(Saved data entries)
****************************************
/-- R101: a route of two hops E and then local port L1, and the canonical form of R100. -/
theorem test_route : (Route.ofWord (⟨1, 2, 0, 0, 0, 0, 1, true⟩ : Route).word).out = 1 ∧ (Route.ofWord (⟨1, 2, 0, 0, 0, 0, 1, true⟩ : Route).word).step.step.out = 5 ∧
    (⟨1, 2, 1, 1, 0, 0, 1, true⟩ : Route).canonical = false := by decide +kernel

/-- R5's worked example: word 1 bits [47:32] of 0x1234 are bytes 12 and 13, low byte first. -/
theorem test_bytes : lineByte (lineOfWords [0, 0x1234_00000000#64]) 12 = 0x34 ∧ lineByte (lineOfWords [0, 0x1234_00000000#64]) 13 = 0x12 := by decide +kernel

/-- R20, R21: the first and last NI of each type, with their tiles. -/
theorem test_geometry : niTile 0 = 0 ∧ niTile 31 = 191 ∧ niTile 32 = 1 ∧ niTile 232 = 5 ∧ niTile 247 = 186 ∧ niTile 248 = 4 ∧ niTile 252 = 7 ∧
    (∀ n : Fin 256, (if 168 ≤ n.val ∧ n.val < 232 then tileL1 (niTile n) else tileL0 (niTile n)) = n) := by decide +kernel

/-! ### States that meet the hypotheses of the statements -/

theorem test_hyps_EmptyQueueTicks : State.reset.pending = [] ∧ KMap.sortedFrom 0 State.reset.ev = true ∧
    KMap.sortedFrom 0 ({ timed with ev := [(0, ⟨3⟩), (239, ⟨1⟩)] } : State).ev = true := by decide +kernel

theorem test_hyps_FatalStays : let s : State := { live with pins := { live.pins with fatal := true } }
    s.pins.fatal = true ∧ s.pending.head? ≠ some .vddAonRise := by decide +kernel

theorem test_hyps_CaddyFreezeStays : let s : State := { live with cd := { Caddy.cleared with frozen := true, byC4 := true } }
    s.cd.frozen = true ∧ s.cd.byC4 = true ∧ s.cd.freezing = false ∧ (∀ e ∈ s.cd.ports, e.2.resv = none) ∧ s.pending.head? ≠ some .vddAonRise := by decide +kernel

theorem test_hyps_TestModeSampled : State.reset.pins.porstN = false ∧ live.pins.porstN = true ∧ Instr.bootReadyWrite ≠ .vddAonRise := by decide +kernel

/-- A credit word that returns one shared credit of VN 7 into a link whose sender has none in use, at a router and at an NI. -/
theorem test_hyps_CreditOverflow : let w := creditWord (fun v => if v = 7 then (1, 3) else (0, 0))
    let s : State := { timed with cwire := [((LinkPort.tile 0 1).key, [w]), ((LinkPort.ni 255).key, [w])] }
    KMap.get (fun _ => []) s.cwire (LinkPort.tile 0 1).key = w :: [] ∧ KMap.get (fun _ => []) s.cwire (LinkPort.ni 255).key = w :: [] ∧
      s.runs (LinkPort.tile 0 1).sender = true ∧ s.linkHeld (LinkPort.tile 0 1).key = false ∧ s.runs (LinkPort.ni 255).sender = true ∧ s.linkHeld (LinkPort.ni 255).key = false ∧
      s.usedAt (LinkPort.tile 0 1).key 7 true < creditOf w 7 true ∧ s.usedAt (LinkPort.ni 255).key 7 false < creditOf w 7 false ∧ (s.niAt 0).mgt.length < 8 := by decide +kernel

theorem test_hyps_WrapperInstructions : let s : State := { live with
      pins := { live.pins with testMode := true }
      wrapA := { Wrapper.reset with wir := 0x11, late := true, due := some (.verdict true) }
      wrapB := { Wrapper.reset with wir := 0x01, late := true, due := some (.capture [true]) } }
    (0xFF#8) ∉ [0x01#8, 0x02, 0x10, 0x11, 0x12] ∧ s.pins.porstN = true ∧ (s.pins.testMode = true ∧ (s.wrapAt .a).wir = 0x11 ∧ (s.wrapAt .a).due = some (.verdict true)) ∧
      ((s.wrapAt .b).wir = 0x01 ∧ (s.wrapAt .b).due = some (.capture [true])) := by decide +kernel

theorem test_hyps_ResetAsserted : (live.pins.porstN = true ∧ live.pins.warmN = true) ∧ (State.reset.pins.porstN = false ∧ State.reset.pins.warmN = true) ∧
    ({ live with pins := { live.pins with warmN := false } } : State).pins.warmN = false := by decide +kernel

theorem test_hyps_StartUp : let both : State := { State.reset with pins := { State.reset.pins with warmN := false } }
    let warm : State := { live with pins := { live.pins with warmN := false } }
    let last : State := { (live.setFld Off.GL_BOOT Fld.GL_BOOT.STEP 10) with pins := { live.pins with ready := false } }
    (both.pins.porstN = false ∧ both.pins.warmN = false) ∧ (State.reset.pins.porstN = false ∧ State.reset.pins.warmN = true) ∧ (warm.pins.porstN = true ∧ warm.pins.warmN = false) ∧
      bootDirOk bootIn.dir = false ∧ (last.inReset = false ∧ last.pins.ready = false ∧ last.fld Off.GL_BOOT Fld.GL_BOOT.STEP = 10 ∧ last.fld Off.GL_BOOT Fld.GL_BOOT.FAIL = 0) ∧
      live.fld Off.GL_BOOT Fld.GL_BOOT.STEP ≠ 10 := by decide +kernel

/-- A reference whose last mark carried time epoch 2, after which R54 gives 104,857 cycles, and one of epoch 3, with 104,858. -/
theorem test_hyps_KeeperTime : let a : State := { live with time := { Keeper.reset with armed := true } }
    let o : State := { a with time := { a.time with refA := { Ref.reset with errRun := 1 } } }
    let k : Keeper := { timed.time with refA := { Ref.reset with epoch := some 2 }, refB := { Ref.reset with epoch := some 3 }, switchTo := some true }
    let s : State := { timed with time := k }
    (live.time.running = false ∧ timed.time.running = true ∧ State.reset.inReset = true ∧ 64 < 65) ∧
      (a.inReset = false ∧ 65 ≤ 65 ∧ a.time.armed = true ∧ a.time.running = false ∧ (a.time.ref false).epoch = none ∧ false = a.flag Off.FT_CTRL Fld.FT_CTRL.PREF_REF ∧
        (a.time.ref false).lost = false ∧ (a.time.ref false).errRun = 0) ∧
      (o.inReset = false ∧ o.time.armed = true ∧ o.time.running = false ∧ (o.time.ref true).epoch = none ∧ true = !o.flag Off.FT_CTRL Fld.FT_CTRL.PREF_REF ∧ 0 < (o.time.ref false).errRun) ∧
      (s.inReset = false ∧ s.time.running = true ∧ (s.time.ref false).epoch = some 2 ∧ (104857 = if 2 % 5 = 2 ∨ 2 % 5 = 4 then 104857 else 104858) ∧ s.time.switchTo ≠ some false) ∧
      ((s.time.ref true).epoch = some 3 ∧ (104858 = if 3 % 5 = 2 ∨ 3 % 5 = 4 then 104857 else 104858) ∧ s.time.switchTo = some true) ∧
      (104858 ≠ if 2 % 5 = 2 ∨ 2 % 5 = 4 then 104857 else 104858) := by decide +kernel

theorem test_hyps_References : let s := timed
    let b : State := { timed with time := { timed.time with refB := { Ref.reset with lost := true }, syncWord := BitVec.ofNat 64 (2 ^ 24), boundary := 16 } }
    (s.inReset = false ∧ (s.time.ref false).lost = false ∧ s.time.running = true ∧ s.time.selB = false ∧ s.time.conf = .nominal ∧ (s.time.ref (!s.time.selB)).usable = true) ∧
      (b.time.ref (!b.time.selB)).usable = false ∧ ({ timed with time := { timed.time with conf := .holdover } } : State).time.conf = .holdover ∧
      (bits s.time.syncWord 10 54 < s.time.now / 1024 ∧ b.time.now / 1024 ≤ bits b.time.syncWord 10 54) ∧ (s.time.boundary < s.time.now / 2 ^ 20 ∧ b.time.now / 2 ^ 20 ≤ b.time.boundary) := by decide +kernel

/-- A mark whose word checks, one whose word does not, a held counter whose value true time has reached, and the crossing's limits. -/
theorem test_hyps_IslandTime : let w : W64 := BitVec.ofNat 64 (2 ^ 24 + crc8 (BitVec.ofNat 64 (2 ^ 24)))
    let at' := fun (i base : Nat) (held : Bool) (s : State) => s.modIsl i (fun l => { l with base := base, since := 2 ^ 24, tru := base, held := held, takeNext := false, moving := true })
    let t : State := { timed with time := { timed.time with syncWord := w }, ev := [(239, ⟨3⟩), (2, ⟨2⟩)] }
    let s := at' 0 (2 ^ 28) false <| at' 1 (2 ^ 28 + 49) false <| at' 2 (2 ^ 28 + 1025) false <| at' 3 (2 ^ 28 - 1025) false <| at' 4 (2 ^ 28 + 1) true <| at' 47 (2 ^ 28) true t
    let e := fun i : Fin 48 => (s.local16 i : Int) - (bits w 10 54 * 1024 * 16 + s.fld (Off.FT_ISL_DELAY i) Fld.FT_ISL_DELAY.TREE_DELAY : Nat)
    (live.time.running = false ∧ s.time.running = true ∧ (∀ i : Fin 48, s.oscRuns i = true) ∧ s.time.syncWord ^^^ 0 = w ∧ bits w 0 8 = crc8 w ∧ bits (w ^^^ 1) 0 8 ≠ crc8 (w ^^^ 1)) ∧
      ((s.islAt 5).takeNext = true ∧ (s.islAt 0).takeNext = false ∧ e 0 = 0 ∧ e 1 = 49 ∧ e 2 = 1025 ∧ e 3 = -1025 ∧ ((s.islAt 4).held = true ∧ e 4 = 1)) ∧
      ((s.islAt 47).takeNext = false ∧ (s.islAt 47).held = true ∧ (s.islAt 47).base ≤ (s.islAt 47).tru + 16 * (s.uptime - (s.islAt 47).since) ∧ (s.islAt 47).moving = true) ∧
      (∀ i : Fin 48, s.runs i = true) ∧ (evExists 0 2 = true ∧ s.evReady (0 * 5 + 2) = true ∧ (s.evAt (0 * 5 + 2)).waiting < 3) ∧ evExists 0 0 = false ∧
      (evExists 47 4 = true ∧ s.evReady (47 * 5 + 4) = true ∧ 3 ≤ (s.evAt (47 * 5 + 4)).waiting) ∧ s.inReset = false := by decide +kernel

/-- A head for the router's own port, and a head that carries a body. -/
def hopHdr : Hdr := { Hdr.zero with route := (⟨1, 1, 0, 0, 0, 0, 0, true⟩ : Route).word, vn := 5 }

theorem test_hyps_FlitArrival : let h1 : Hdr := { hopHdr with len := 1 }
    let b : Flit := .body false 5 1 true 0 0 full
    let s : State := { timed with wire := [(0, [.head false hopHdr 0]), (1, [b])] }
    let r : State := { s with nbrBase := .on }.modRt 0 (fun r => r.setRx (laneIx 1 5 false) ⟨some h1, 1, false⟩)
    let x : State := s.modRt 0 (fun r => r.setRx (laneIx 1 5 false) ⟨none, 1, true⟩)
    (s.runs (tileIsland 0) = true ∧ s.wireAt 0 = .head hopHdr.gt hopHdr 0 :: [] ∧ s.flipsAt 0 = [] ∧ ((s.rtAt 0).laneRx (laneIx 0 5 false)).h = none) ∧
      (headMalformed 0 hopHdr = false ∧ s.nbrOf 0 hopHdr.out ≠ .unreach ∧ s.fenced 0 hopHdr.out = true ∧ LaneErrs.clean.ueWord = none ∧ headMalformed 0 Hdr.zero = true ∧
        LaneErrs.ueWord ⟨0, 4, false⟩ = some 2 ∧ LaneErrs.ueWord ⟨0, 3, false⟩ = some 0) ∧
      (r.runs (tileIsland 0) = true ∧ r.wireAt 1 = b :: [] ∧ r.flipsAt 1 = [] ∧ ((r.rtAt 0).laneRx (laneIx 1 5 false)).dropping = false ∧ ((r.rtAt 0).laneRx (laneIx 1 5 false)).h = some h1) ∧
      ((x.rtAt 0).laneRx (laneIx 1 5 false)).dropping = true ∧ (((s.rtAt 0).laneRx (laneIx 1 5 false)).dropping = false ∧ ((s.rtAt 0).laneRx (laneIx 1 5 false)).h = none) := by decide +kernel

theorem test_hyps_OutputsAndCredits : let s : State := { timed with nbrBase := .on, allHeld := false }.modRt 0 (fun r => r.setLane (laneIx 4 5 false) [⟨.head false hopHdr 0, 0, 0, false⟩])
    let free := fun (s : State) => ((s.outWants 0 1).filter (fun w => w.2 == .no)).map (·.1)
    let o : State := { timed with owed := [(laneKey (LinkPort.tile 191 3).key 7 true, 1)] }
    let w := creditWord (fun v => if v = 0 then (0, 3) else (0, 0))
    let c : State := { timed with cwire := [((LinkPort.ni 0).key, [w])], used := [(laneKey (LinkPort.ni 0).key 0 false, 3)] }
    (portEdge 0 1 = false ∧ s.runs (tileIsland 0) = true ∧ s.nbrOf 0 1 ≠ .unreach ∧ (∀ v : Fin 8, (s.rtAt 0).progAt 0 v = none) ∧ free s ≠ [] ∧ free timed = []) ∧
      (portSeam 191 3 = none ∧ o.owedAt (LinkPort.tile 191 3).key 7 true ≠ 0 ∧ o.runs (LinkPort.tile 191 3).island = true ∧ o.linkHeld (LinkPort.tile 191 3).key = false ∧
        (o.creditWords (LinkPort.tile 191 3).key).length < 8) ∧ (c.runs (LinkPort.ni 0).sender = true ∧ c.linkHeld (LinkPort.ni 0).key = false) ∧
      (KMap.get (fun _ => []) c.cwire (LinkPort.ni 0).key = w :: [] ∧ ∀ v : Fin 8, ∀ gt, creditOf w v gt ≤ c.usedAt (LinkPort.ni 0).key v gt) := by decide +kernel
****************************************
Task prompt: How many lines above include the word "router"? Answer with the number alone.

Response area: 2